Shared Library

The v002 RTL isolates common numeric operations and data structures under the Library/ directory. In the compile ordering recorded by filelist.f, these files appear immediately after the package tier (A–D) and before isa_pkg. Compute cores depend on this shared library to prevent duplicate implementations of the same operation.

Algorithms Package

algorithms_pkg (Library/Algorithms/Algorithms.sv) Defines the QUEUE status struct queue_stat_t, a two-field packed struct containing empty and full. External logic that needs to inspect queue state uses this type rather than reading the raw signals directly. A STACK entry is reserved as a commented stub.

Listing 27 Library/Algorithms/Algorithms.sv
package algorithms_pkg;

  /*─────────────────────────────────────────────
  QUEUE
  ─────────────────────────────────────────────*/
  typedef struct packed {
    logic empty;
    logic full;
  } queue_stat_t;

  /*─────────────────────────────────────────────
  STACK
  ─────────────────────────────────────────────*/
  // typedef struct packed { ... } stack_stat_t;

bf16_math_pkg (Library/Algorithms/BF16_math.sv) Provides BF16 arithmetic as a SystemVerilog package. The file header documents the bit layout: [15]=sign, [14:7]=exp(8b), [6:0]=mantissa(7b). The hidden bit (implicit leading 1) is not stored.
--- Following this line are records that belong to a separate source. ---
-- ==== Sys2Proof/Laws/Eligible.lean ====
section
/-! SUPPORT. What the bank table and the spacing monitor ask of a command, each test as a proposition (R46,
R56, R72 to R79, R89). -/

namespace Sys2Proof.Machine

/-! ## Timers, holds and states -/

theorem Timer.isRunning_eq_false (t : Timer) : t.isRunning = false ↔ t = .stopped := by
  cases t <;> simp [Timer.isRunning]

theorem BankState.isOpening_eq_false (k : BankState) : k.isOpening = false ↔ ∀ row, k ≠ .opening row := by
  cases k <;> simp [BankState.isOpening]

theorem holdExpired_iff (s : State) (i : HoldId) :
    holdExpired s i = true ↔ (s.holds.get i).remaining = 0 := by
  simp only [holdExpired, beq_iff_eq]

theorem lanesFree_iff (s : State) (latency : Nat) :
    lanesFree s latency = true ↔ (s.holds.get .dataLane).remaining ≤ latency := by
  simp only [lanesFree, decide_eq_true_eq]

theorem closeReady_iff (k : BankRecord) :
    k.closeReady = true ↔ k.restore = .stopped ∧ k.writePhases = 0 ∧ k.writeRecovery = .stopped ∧
      k.readCloseWait = .stopped := by
  simp only [BankRecord.closeReady, Bool.and_eq_true, Bool.not_eq_true', Timer.isRunning_eq_false,
    beq_iff_eq, and_assoc]

/-! ## OPENs (R73, R74, R89) -/

/-- The newest OPEN remembered, if any, is old enough (R73). -/
theorem openGapKept_iff (s : State) (r : Rank) :
    openGapKept s r = true ↔ ∀ older newest, (rankAt s r).history = older ++ [newest] →
      tclk s .openGapOtherSet ≤ newest := by
  unfold openGapKept
  cases h : (rankAt s r).history using List.reverseRecOn with
  | nil => simp
  | append_singleton l a _ =>
    simp only [List.getLast?_append, List.getLast?_singleton, Option.some_or, decide_eq_true_eq]
    refine ⟨fun ha older newest e => ?_, fun ha => ha l a rfl⟩
    have e' := (List.append_inj' e rfl).2
    simp only [List.cons.injEq, and_true] at e'
    exact e' ▸ ha

/-- With four OPENs remembered the oldest is old enough (R74). -/
theorem openWindowKept_iff (s : State) (r : Rank) :
    openWindowKept s r = true ↔ ∀ oldest later, (rankAt s r).history = oldest :: later →
      3 ≤ later.length → tclk s .fourOpenWindow ≤ oldest := by
  unfold openWindowKept
  cases (rankAt s r).history with
  | nil => simp
  | cons a l =>
    simp only [Bool.or_eq_true, decide_eq_true_eq, List.cons.injEq]
    have hfew : l.length + 1 < Config.historyCapacity ↔ ¬ 3 ≤ l.length := by
      show l.length + 1 < 4 ↔ _
      omega
    rw [hfew]
    constructor
    · rintro h oldest later ⟨rfl, rfl⟩ h3
      exact h.resolve_left (not_not_intro h3)
    · intro h
      exact (em (3 ≤ l.length)).elim (fun h3 => .inr (h a l ⟨rfl, rfl⟩ h3)) .inl

theorem withheld_openRow_iff (s : State) (b : BankAddr) (row : Nat) :
    withheld s (.openRow b row) = false ↔ (rankAt s b.rank).debt < 8 := by
  simp only [withheld, urgent, decide_eq_false_iff_not, Nat.not_le]
  exact Iff.rfl

/-! ## READs and WRITEs (R75 to R79) -/

theorem accessGapsKept_iff (s : State) (b : BankAddr) :
    accessGapsKept s b = true ↔ (s.holds.get (.setAccess b.rank b.bankSet)).remaining = 0 ∧
      (s.holds.get (.rankAccess b.rank)).remaining = 0 ∧
      (s.holds.get (.rankSwitch b.rank)).remaining = 0 := by
  simp only [accessGapsKept, Bool.and_eq_true, holdExpired_iff, and_assoc]

theorem tableAllowsAccess_iff (s : State) (b : BankAddr) (row : Nat) :
    tableAllowsAccess s b row = true ↔
      (bankAt s b).state = .opened row ∧ (bankAt s b).closePending = false := by
  simp only [tableAllowsAccess, Bool.and_eq_true, beq_iff_eq, Bool.not_eq_true']

/-! ## Closing and refresh (R46, R56) -/

theorem tableAllowsClose_iff (s : State) (b : BankAddr) :
    tableAllowsClose s b = true ↔
      (∃ row, (bankAt s b).state = .opened row) ∧ (bankAt s b).closeReady = true := by
  simp only [tableAllowsClose, Bool.and_eq_true, BankState.isOpened_iff]

theorem tableAllowsCloseRank_iff (s : State) (r : Rank) :
    tableAllowsCloseRank s r = true ↔
      (rankAt s r).state = .ready ∧
        (∀ b : BankAddr, b.rank = r → ∀ row, (bankAt s b).state ≠ .opening row) ∧
        (∀ b : BankAddr, b.rank = r →
          ((bankAt s b).state = .unknown ∨ ∃ row, (bankAt s b).state = .opened row) →
          (bankAt s b).closeReady = true) ∧
        ∃ b : BankAddr, b.rank = r ∧ (bankAt s b).state ≠ .closed := by
  have hready : ∀ k : BankRecord, (!(k.state.isOpened || k.state == .unknown) || k.closeReady) = true ↔
      ((k.state = .unknown ∨ ∃ row, k.state = .opened row) → k.closeReady = true) := by
    intro k
    rw [← BankState.isOpened_iff]
    cases k.state <;> cases k.closeReady <;> simp [BankState.isOpened]
  simp only [tableAllowsCloseRank, Bool.and_eq_true, List.all_eq_true, List.any_eq_true,
    mem_rankBankRecords, beq_iff_eq, bne_iff_ne, Bool.not_eq_true', BankState.isOpening_eq_false, hready,
    and_assoc]
  refine and_congr_right fun _ => and_congr ?_ (and_congr ?_ ?_)
  · exact ⟨fun h b hb => h _ ⟨b, hb, rfl⟩, fun h k ⟨b, hb, hk⟩ => hk ▸ h b hb⟩
  · exact ⟨fun h b hb => h _ ⟨b, hb, rfl⟩, fun h k ⟨b, hb, hk⟩ => hk ▸ h b hb⟩
  · exact ⟨fun ⟨_, ⟨b, hb, hk⟩, h⟩ => ⟨b, hb, hk ▸ h⟩, fun ⟨b, hb, h⟩ => ⟨_, ⟨b, hb, rfl⟩, h⟩⟩

theorem tableAllowsRefresh_iff (s : State) (r : Rank) :
    tableAllowsRefresh s r = true ↔
      (rankAt s r).state = .ready ∧ ∀ b : BankAddr, b.rank = r → (bankAt s b).state = .closed := by
  simp only [tableAllowsRefresh, Bool.and_eq_true, List.all_eq_true, mem_rankBankRecords, beq_iff_eq]
  exact ⟨fun ⟨h, hr⟩ => ⟨hr, fun b hb => h _ ⟨b, hb, rfl⟩⟩,
    fun ⟨hr, h⟩ => ⟨fun k ⟨b, hb, hk⟩ => hk ▸ h b hb, hr⟩⟩

end Sys2Proof.Machine
end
Exposed types and functions:

  • bf16_t — Packed struct with a 1-bit sign, 8-bit exponent, and 7-bit mantissa.

  • bf16_aligned_t — Packed struct holding an 8-bit emax and a 24-bit two’s-complement aligned value.

  • to_bf16(raw[15:0]) — Automatic function that casts a raw 16-bit value to bf16_t.

  • align_to_emax(val, emax) — Aligns a BF16 value to a given emax and returns a 24-bit two’s-complement integer. Shifts the mantissa right by diff = emax - val.exp before sign extension.

  • bf16_add(a[15:0], b[15:0]) — Adds two packed BF16 values and returns a packed BF16 result. Aligns both operands to the larger exponent, performs a 24-bit signed addition, then renormalises by locating the leading 1. Denormal, NaN, and Inf handling are not included; the autoregressive decode path operates exclusively on normalised BF16 operands.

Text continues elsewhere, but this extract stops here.